Основная черта американизации и вестернизации на российской (и не только) почве – это распространение так называемой массовой культуры. По мнению К. Кокшеневой, беспринципность, снижение уровня нравственности, власть денег, эстетический террор – все это признаки вестернизации современной русской культуры. «Фантастика и эротика, каннибализм и преступления, виртуальность и привидения – все это активно наполняет полость современной культуры. Смысл и назначение культурной
деятельности сегодня сплошь исчерпывается словом «оттянуться»… [Кокшенева, 1997, 139]. В качестве парадокса современной культуры автор отмечает сосуществование вседозволенности и в то же время ее несвободу, ибо культура становится все более и более областью «контролируемой, зависимой – все чаще и чаще свой успех связывает с именем какого-либо промышленного монстра типа Pepsi» [там же]. В качестве примера американизации российской культуры приводится молодежный журнал «Ом», который по своей сути, стилю и структуре является калькой с современной американской журнальной продукции. Яркий, броский, с обилием рекламы и отсутствием чтения, требующего хотя бы минимального интеллектуального напряжения, он преследует одну цель – «создать и навязать молодежи идеологию нового поколения» [там же] (т.е. это уже противопоставленность всем прежним поколениям – и даже нынешним (старшим)).

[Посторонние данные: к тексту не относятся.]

-- ==== Sys2Proof/Machine/Line.lean ====
section
/-!
DEFINITION. Line coding of the trees (R40 to R49, R66, R69, R70, R105): CRC-16, the scrambler, ballast, the RS(248,232) code and the
parities.
-/
namespace Sys2Proof.Machine

/-- CRC-16 of the tree protocol (R69). -/
def crc16 (l : Bytes) : Nat := crcBits 16 0x1021 0xFFFF (bytesBits l)

/-! ### Scrambler (R41, R42) -/

/-- One scrambler step: the keystream bit and the next state. -/
def scrStep (s : Nat) : Bool × Nat :=
  let k := bitOf s 57 != bitOf s 38
  (k, (s * 2 + b2n k) % 2 ^ 58)

/-- Scramble or descramble bits, with the state after them. -/
def scramble : (s : Nat) → List Bool → List Bool × Nat
  | s, [] => ([], s)
  | s, b :: t =>
    let k := scrStep s
    let r := scramble k.2 t
    ((b != k.1) :: r.1, r.2)

/-- Seed of downstream frame C (R42). -/
def frameSeed (c : Nat) : Nat := c % 2 ^ 48 * 1024 + 1023
/-- Seed of a barge of terminal `id` in tick C (R42). -/
def bargeSeed (c id : Nat) : Nat := c % 2 ^ 48 * 1024 + id % 256 * 4 + 3

/-! ### Ballast (R43, R44) -/

/-- Run count of a lane: length of the run, its bit, ballast bits so far, and received ballast bits that were not complementary. -/
structure Run where
  run : Nat
  last : Bool
  used : Nat
  viol : Nat
deriving DecidableEq, Repr

def Run.start : Run := { run := 0, last := false, used := 0, viol := 0 }

/-- Count one bit. -/
def Run.bit (r : Run) (b : Bool) : Run :=
  { r with run := if r.run ≠ 0 ∧ b = r.last then r.run + 1 else 1, last := b }

/-- Send bits, inserting a complementary bit after 64 identical ones. -/
def ballastTx : Run → List Bool → List Bool × Run
  | r, [] => ([], r)
  | r, b :: t =>
    let r1 := r.bit b
    if r1.run = 64 then
      let p := ballastTx { r1 with run := 1, last := !b, used := r1.used + 1 } t
      (b :: (!b) :: p.1, p.2)
    else
      let p := ballastTx r1 t
      (b :: p.1, p.2)

/-- Receive `n` payload bits: the bit after 64 identical ones is deleted. Answers the bits, the run, the rest of the line and how
many line bits were read; fewer bits where the line ends. -/
def ballastRx : (n : Nat) → Run → List Bool → List Bool × Run × List Bool × Nat
  | 0, r, l => ([], r, l, 0)
  | _ + 1, r, [] => ([], r, [], 0)
  | n + 1, r, b :: t =>
    let r1 := r.bit b
    if r1.run = 64 then
      match t with
      | [] => ([b], r1, [], 1)
      | x :: t' =>
        let r2 := { r1 with run := 1, last := x, used := r1.used + 1, viol := r1.viol + b2n (x == b) }
        let p := ballastRx n r2 t'
        (b :: p.1, p.2.1, p.2.2.1, p.2.2.2 + 2)
    else
      let p := ballastRx n r1 t
      (b :: p.1, p.2.1, p.2.2.1, p.2.2.2 + 1)

/-! ### Energy (R106) -/

/-- Transitions between neighbouring bits. -/
def transitions : List Bool → Nat
  | a :: b :: t => b2n (a != b) + transitions (b :: t)
  | _ => 0

/-- Energy is present in the 64-bit span that begins here: at least 16 transitions (R106). -/
def energyHere (l : List Bool) : Bool := decide (16 ≤ transitions (l.take 64))

/-- Energy anywhere on a stretch of line bits. -/
def anyEnergy : List Bool → Bool
  | [] => false
  | b :: t => energyHere (b :: t) || anyEnergy t

/-- A burst of energy on a lane: its first bit, and the bit of its last transition. -/
structure Burst where
  first : Nat
  last : Nat
deriving DecidableEq, Repr

/-- The offset of the last transition of a span that begins `i` bits on. -/
def lastEdge : (i last : Nat) → List Bool → Nat
  | i, m, a :: b :: t => lastEdge (i + 1) (if a = b then m else i + 1) (b :: t)
  | _, m, _ => m

/-- The bursts of a stretch that begins at bit `p`; `cur` is the burst in progress with the bit at which its last energetic span begins. A burst has ended after 64
bit times without energy (R106). -/
def burstsGo : (p : Nat) → (cur : Option (Burst × Nat)) → List Bool → List Burst
  | _, cur, [] => (cur.map (·.1)).toList
  | p, cur, b :: t =>
    if energyHere (b :: t) then
      let last := p + lastEdge 0 0 ((b :: t).take 64)
      match cur with
      | none => burstsGo (p + 1) (some ({ first := p, last }, p)) t
      | some (c, s) =>
        if p ≤ s + 64 then burstsGo (p + 1) (some ({ c with last := if c.last < last then last else c.last }, p)) t
        else c :: burstsGo (p + 1) (some ({ first := p, last }, p)) t
    else burstsGo (p + 1) cur t

/-- The bursts of a stretch whose first bit stands at `first`. -/
def bursts (first : Nat) (bits : List Bool) : List Burst := burstsGo first none bits

/-- Reserve filler: alternating, starting with the complement of the last bit (R46). -/
def filler : (n : Nat) → (last : Bool) → List Bool
  | 0, _ => []
  | n + 1, b => (!b) :: filler n (!b)

/-! ### GF(2^8) and RS(248,232) (R66) -/

/-- Multiply by α = 0x02 modulo x^8 + x^4 + x^3 + x^2 + 1. -/
def gfDouble (a : Nat) : Nat := if a * 2 < 256 then a * 2 else Nat.xor (a * 2) 0x11D

/-- Product in the field, by the bits of the second factor. -/
def gfMulGo : (fuel a b acc : Nat) → Nat
  | 0, _, _, acc => acc
  | f + 1, a, b, acc => gfMulGo f (gfDouble a) (b / 2) (if b % 2 = 1 then Nat.xor acc a else acc)
def gfMul (a b : Nat) : Nat := gfMulGo 8 a b 0

/-- Power in the field. -/
def gfPow (a : Nat) : Nat → Nat
  | 0 => 1
  | n + 1 => gfMul a (gfPow a n)

/-- Inverse of a nonzero element. -/
def gfInv (a : Nat) : Nat := gfPow a 254

/-- Value of a polynomial, coefficient of the highest degree first. -/
def gfEval (p : List Nat) (x : Nat) : Nat := p.foldl (fun acc c => Nat.xor (gfMul acc x) c) 0

/-- Value of a polynomial, constant coefficient first. -/
def gfEvalLow (p : List Nat) (x : Nat) : Nat := gfEval p.reverse x

/-- Sum of two polynomials, constant coefficient first. -/
def polyAdd : List Nat → List Nat → List Nat
  | [], q => q
  | p, [] => p
  | a :: p, b :: q => Nat.xor a b :: polyAdd p q

/-- A polynomial times a constant. -/
def polyScale (c : Nat) (p : List Nat) : List Nat := p.map (gfMul c)

/-- Product of polynomials, constant coefficient first. -/
def polyMul : List Nat → List Nat → List Nat
  | [], _ => []
  | a :: p, q => polyAdd (polyScale a q) (0 :: polyMul p q)

/-- The generator (x − α^0) … (x − α^15), constant coefficient first. -/
def rsGen : List Nat := (List.range 16).foldl (fun g i => polyMul g [gfPow 2 i, 1]) [1]

/-- The generator below its leading term, highest degree first: the taps of the encoder. -/
def rsTaps : List Nat := (rsGen.take 16).reverse

/-- One encoder step over the 16 parity bytes, highest degree first. -/
def rsStep (par : List Nat) (b : Nat) : List Nat :=
  let fb := Nat.xor b (lget par 0 0)
  List.zipWith (fun p g => Nat.xor p (gfMul fb g)) (par.drop 1 ++ [0]) rsTaps

/-- The 16 parity bytes of 232 data bytes. -/
def rsParity (data : Bytes) : Bytes :=
  (data.foldl (fun par b => rsStep par b.toNat) (List.replicate 16 0)).map (BitVec.ofNat 8)

/-- The codeword: data first, then parity. -/
def rsEncode (data : Bytes) : Bytes := data ++ rsParity data

/-- The syndromes at α^0 … α^15. -/
def syndromes (cw : List Nat) : List Nat := (List.range 16).map (fun i => gfEval cw (gfPow 2 i))

/-- Berlekamp–Massey: one round. The state is the locator, the last locator, its discrepancy, the length and the shift. -/
structure Bm where
  c : List Nat
  b : List Nat
  bd : Nat
  l : Nat
  m : Nat
deriving DecidableEq, Repr

def bmStep (s : List Nat) (st : Bm) (n : Nat) : Bm :=
  let d := (List.range st.l).foldl (fun acc i => Nat.xor acc (gfMul (lget st.c (i + 1) 0) (lget s (n - (i + 1)) 0))) (lget s n 0)
  if d = 0 then { st with m := st.m + 1 }
  else
    let corr := polyScale (gfMul d (gfInv st.bd)) (List.replicate st.m 0 ++ st.b)
    let c' := polyAdd st.c corr
    if 2 * st.l ≤ n then { c := c', b := st.c, bd := d, l := n + 1 - st.l, m := 1 }
    else { st with c := c', m := st.m + 1 }

/-- The error locator, constant coefficient first. -/
def rsLocator (s : List Nat) : Bm :=
  (List.range 16).foldl (bmStep s) { c := [1], b := [1], bd := 1, l := 0, m := 1 }

/-- The error positions as degrees 0 to 247: the inverses of the locator's roots. -/
def rsPositions (loc : List Nat) : List Nat :=
  (List.range 248).filter (fun p => gfEvalLow loc (gfInv (gfPow 2 p)) = 0)

/-- The error value at a degree (Forney, first root α^0). -/
def rsValue (s loc : List Nat) (p : Nat) : Nat :=
  let x := gfPow 2 p
  let xi := gfInv x
  let omega := (polyMul s loc).take 16
  let deriv := (List.range loc.length).foldl (fun acc i =>
    if i % 2 = 1 then Nat.xor acc (gfMul (lget loc i 0) (gfPow xi (i - 1))) else acc) 0
  gfMul x (gfMul (gfEvalLow omega xi) (gfInv deriv))

/-- Decode a received codeword of 248 bytes: the data and the number of bytes corrected, at most 8; none where it cannot be
corrected (R66). -/
def rsDecode (cw : Bytes) : Option (Bytes × Nat) :=
  let r := cw.map BitVec.toNat
  let s := syndromes r
  if s.all (· == 0) then some (cw.take 232, 0)
  else
    let bm := rsLocator s
    let ps := rsPositions bm.c
    if 8 < bm.l ∨ ps.length ≠ bm.l then none
    else
      let fixed := ps.foldl (fun l p => lmod l (247 - p) 0 (fun v => Nat.xor v (rsValue s bm.c p))) r
      if (syndromes fixed).all (· == 0) then some ((fixed.take 232).map (BitVec.ofNat 8), bm.l) else none

/-! ### Parities (R70, R105) -/

/-- Exclusive or of consecutive words of `w` bits, a final partial word padded with zeros. -/
def parity (w : Nat) : (fuel : Nat) → List Bool → Nat → Nat
  | 0, _, acc => acc
  | f + 1, l, acc =>
    if l.isEmpty then acc
    else
      let h := l.take w
      parity w f (l.drop w) (Nat.xor acc (ofBits (h ++ List.replicate (w - h.length) false)))

/-- BIP-8 over line bits (R105). -/
def bip8 (l : List Bool) : Nat := parity 8 (l.length / 8 + 1) l 0
/-- BIP32 over the line bits of a frame (R70). -/
def bip32 (l : List Bool) : Nat := parity 32 (l.length / 32 + 1) l 0

/-- Number of one bits of a byte-sized number. -/
def onesOf (x : Nat) : Nat := ((List.range 32).filter (fun i => bitOf x i)).length

end Sys2Proof.Machine
end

Своеобразным аналогом деклараций о чудесах рыночной экономики, которая якобы способна саморегулироваться без какого-либо участия государства, можно считать нередкие суждения лингвистов о том, что они не могут (и не желают) быть нормализаторами культурно-речевой ситуации. Достижения “абсолютно саморегулирующейся” экономики в России уже хорошо известны. Упования на стихию языка, которая сама по себе найдет оптимальные варианты и установит диапазон употребления языковых средств, вряд ли оправданны [Васильев, 2003а, 28].
Культурная агрессия Запада должна получать отпор в России, должен возникнуть аналог того процесса девестернизации и возвращения к собственным корням, примеры которого без труда обнаруживаются в других странах мира – «реисламизация» Ближнего Востока, «индуизация» Индии, «возврат в Азию» Японии.
По-видимому, разумное противодействие вестернизации заключается в отыскании и утверждении самобытных форм духовности и должно принимать формы воссоздания и популяризации российских национальных идеалов. Принципы идеалов российской государственности, и в частности Закон о языке, должны быть изложены в форме государственного документа и функционировать наравне с конституцией.